In patients treated for renal anaemia, darbepoetin alpha has been shown to more effectively increase haemoglobin than equimolar amounts of epoetin administered by the same route [3,5,7]. However, these studies evaluated the darbepoetin alpha dose necessary to maintain haemoglobin (Hb) within a certain range and allowed asymmetrical boundaries for Hb [6–8], i.e. the allowed range for Hb to increase was bigger than to decrease. These asymmetrical boundaries may have biased the results in favour of an Hb increase during darbepoetin alpha titration.

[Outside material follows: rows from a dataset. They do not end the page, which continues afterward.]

/-- A cell at a stitch (R185, R501): old and new entry. -/
def stitchCell (old new : List Word) (c : Nat) (s : State) : State :=
  let was := bit (wordAt old 0) 2
  let now := bit (wordAt new 0) 2
  let changed := decide (schedWords old ≠ schedWords new)
  if now = false then
    (if was then s.setCell c { s.cell c with due := none, nextDt := none, pendChg := false } else s)
  else if was = false ∨ (changed ∧ 2 ≤ field (wordAt new 0) 0 2) then cellNew c s
  else if changed then cellSchedule c s
  else s

/-- The cells that have an entry in a bank. -/
def bankCells (b : Bank) : List Nat := (b.filter (fun e => decide (e.1 / 65536 = 9))).map (fun e => e.1 % 65536)

/-- Every cell at a stitch: the slots that CLEAR empties, and the schedules (R185). -/
def stitchCells (old : Bank) (s : State) : State :=
  let s1 := forAll s.cons.clears (fun c s => s.setCell c (s.cell c).emptied) s
  let new := devBank s1
  forAll ((bankCells old ++ bankCells new).eraseDups) (fun c s => stitchCell (img old 9 c) (img new 9 c) c s) s1

/-! ## The stitch (R416, R417) -/

/-- A command stands before the command of the pending stitch and is a LOAD_TABLE that has not ended (R414). -/
def loadsBefore (idx : Word) : List Cmd → Bool
  | [] => false
  | c :: t => if c.idx = idx then false else (decide (c.op = 1) && c.done.isNone) || loadsBefore idx t

/-- R414 lets the pending stitch take effect, and the device runs and does not restart. -/
def stitchFree (s : State) : Bool :=
  s.awake && decide (s.seam.dev ≠ 3) && !s.cons.rebaste && (s.split || decide (s.seam.restarting = 0)) &&
  (match s.cons.stitch with
    | some x => (match x.cmd with
      | some i => !loadsBefore i s.cmds
      | none => true)
    | none => false)

/-- The pending stitch's target has come (R416). -/
def stitchDue (s : State) : Bool :=
  match s.cons.stitch with
  | some x => x.ripe || (match x.target with
    | some t => targetDue s t
    | none => true)
  | none => false

/-- A timed stitch that is due goes before every other kind of timed action (R16). -/
def stitchFirstDue (s : State) : Bool := stitchFree s && stitchDue s && s.cons.stitch.any (fun x => x.target.isSome || x.status = 8)

/-- The index that follows the highest released index of a merger whose unreleased records wait to be presented again. -/
def afterReleased (s : State) (m : Nat) : Nat :=
  let u := (s.mrg m).q.filterMap (fun e => match e with
    | .head _ _ i => i
    | _ => none)
  let rec down : Nat → Nat
    | 0 => 0
    | n + 1 => if u.contains n then down n else n + 1
  down (s.mrg m).next

/-- The stitch takes effect at an index of each merger (R415 to R420). -/
def stitchAt (sOf : Nat → Nat) (s0 : State) : State :=
  match s0.cons.stitch with
  | none => s0
  | some x =>
    let old := devBank s0
    let ms := mergers s0
    let prev := mapFilter (fun o _ => decide (0x8400 ≤ o ∧ o < 0x8800)) s0.live
    let s1 := modCons (fun c => { c with stitch := none, liveBank := 1 - c.liveBank, prevLq := prev,
                                         swIdx := ms.foldl (fun l m => mapSet (dflt 0) l m (sOf m)) c.swIdx }) s0
    let s2 := forAll (List.range 128) stitchLq s1
    let s3 := stitchWin (forAll (List.range 512) stitchCarve s2)
    let s4 := stitchFirst (stitchCal (stitchProfile s3))
    let s5 := stitchCells old s4
    let rs := s5.cons.slotResets
    let ms5 := mergers s5
    let s6 := modCons (fun c => { c with
      slotResets := [], clears := [], rebaste := true, rebasteGo := false, rebasteRun := false,
      resets := if rs = [] then c.resets else
        ms5.foldl (fun l m => mapIns l m (mapGet (dflt []) l m ++ [(sOf m, rs, false)])) c.resets,
      sIdx := sOf 0, sDt := s0.dt, seq := c.seq + 1#32,
      waits := match x.cmd with
        | some i => c.waits ++ [(i, x.status)]
        | none => c.waits }) s5
    let s7 := whenDo (decide (x.status = 7)) (raise 0xD030 8) (raise 0xD030 1 s6)
    let s8 := whenDo (decide (x.status = 8)) (raise 0xD030 0x10) s7
    forAll ms5 (fun m s => cutSoon m (sOf m) s) s8

/-- The pending stitch takes effect when it is due and free (R416, R417). -/
def stitchGo (s : State) : State :=
  if stitchFree s && stitchDue s then
    stitchAt (fun m => if restarting s m then afterReleased s m else nextIdx s m) s
  else s

/-! ## Re-baste (R413) -/

/-- An engine or the fan-out still has work under the old bank (R185, R417). -/
def oldBankWork (s : State) : Bool :=
  let b := stagingBank s
  [0, 1, 2].any (fun e =>
    let g := s.eng e
    decide (g.st ≠ 3) && (g.inbox.any (fun i => match i with
        | .head _ k => decide (k = b)
        | _ => false) || g.parked.any (fun p => decide (p.bank = b)) || g.align.any (fun x => decide (x.bank = b)))) ||
  s.fan.any (fun j => j.derive && decide (j.ent.bank = b)) || (mergers s).any (fun m => !mrgFresh s m)

/-- The dirty blocks are copied into the new staging bank (R413). -/
def rebasteGo (s : State) : State :=
  if s.awake && s.cons.rebaste && s.cons.rebasteGo && !s.cons.rebasteRun && !oldBankWork s then
    modCons (fun c => { c with rebasteRun := true }) (setBanks (stagingBank s) (devBank s) s)
  else s

/-- The re-baste ends (R413). -/
def rebasteEnd (s : State) : State :=
  if s.awake && s.cons.rebasteRun then
    raise 0xD030 4 (modCons (fun c => { c with rebaste := false, rebasteGo := false, rebasteRun := false }) s)
  else s

/-! ## Fittings (R422 to R427) -/

/-- SM_STATUS (R356). -/
def smStatus (s : State) : Word :=
  let g := s.seam
  let dup := decide (s.split = false ∧ (goodEngs s 0).length = 2)
  w32 (g.dev + b2n s.split * 4 + (s.eng 0).st * 16 + (s.eng 1).st * 64 + (s.eng 2).st * 256 + g.sa * 1024 + g.sb * 4096 +
    b2n (loneSeam s) * 0x4000 + b2n dup * 0x8000 + b2n (!s.ckpts.isEmpty) * 0x10000)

Since, therefore, the actual conversion ratio from epoetin to darbepoetin alpha was unknown, the present study was designed to evaluate the darbepoetin alpha dose adjustment that was required to maintain Hb within symmetrical boundaries (±1.0 g/dl) of baseline after equimolar (1:200) conversion from epoetin. In addition, the study was to evaluate the relative influence of the previous route of administration, the previous dose frequency and the previous dose of epoetin on the darbepoetin alpha dose requirements. In contrast to earlier studies [4,6,9], where patients had been switched to darbepoetin alpha using the same route of administration as the previous epoetin (s.c. 
s.c., i.v. i.v.), darbepoetin alpha was consistently administered via the intravenous route in the present study, since this is the preferred route in haemodialysis patients.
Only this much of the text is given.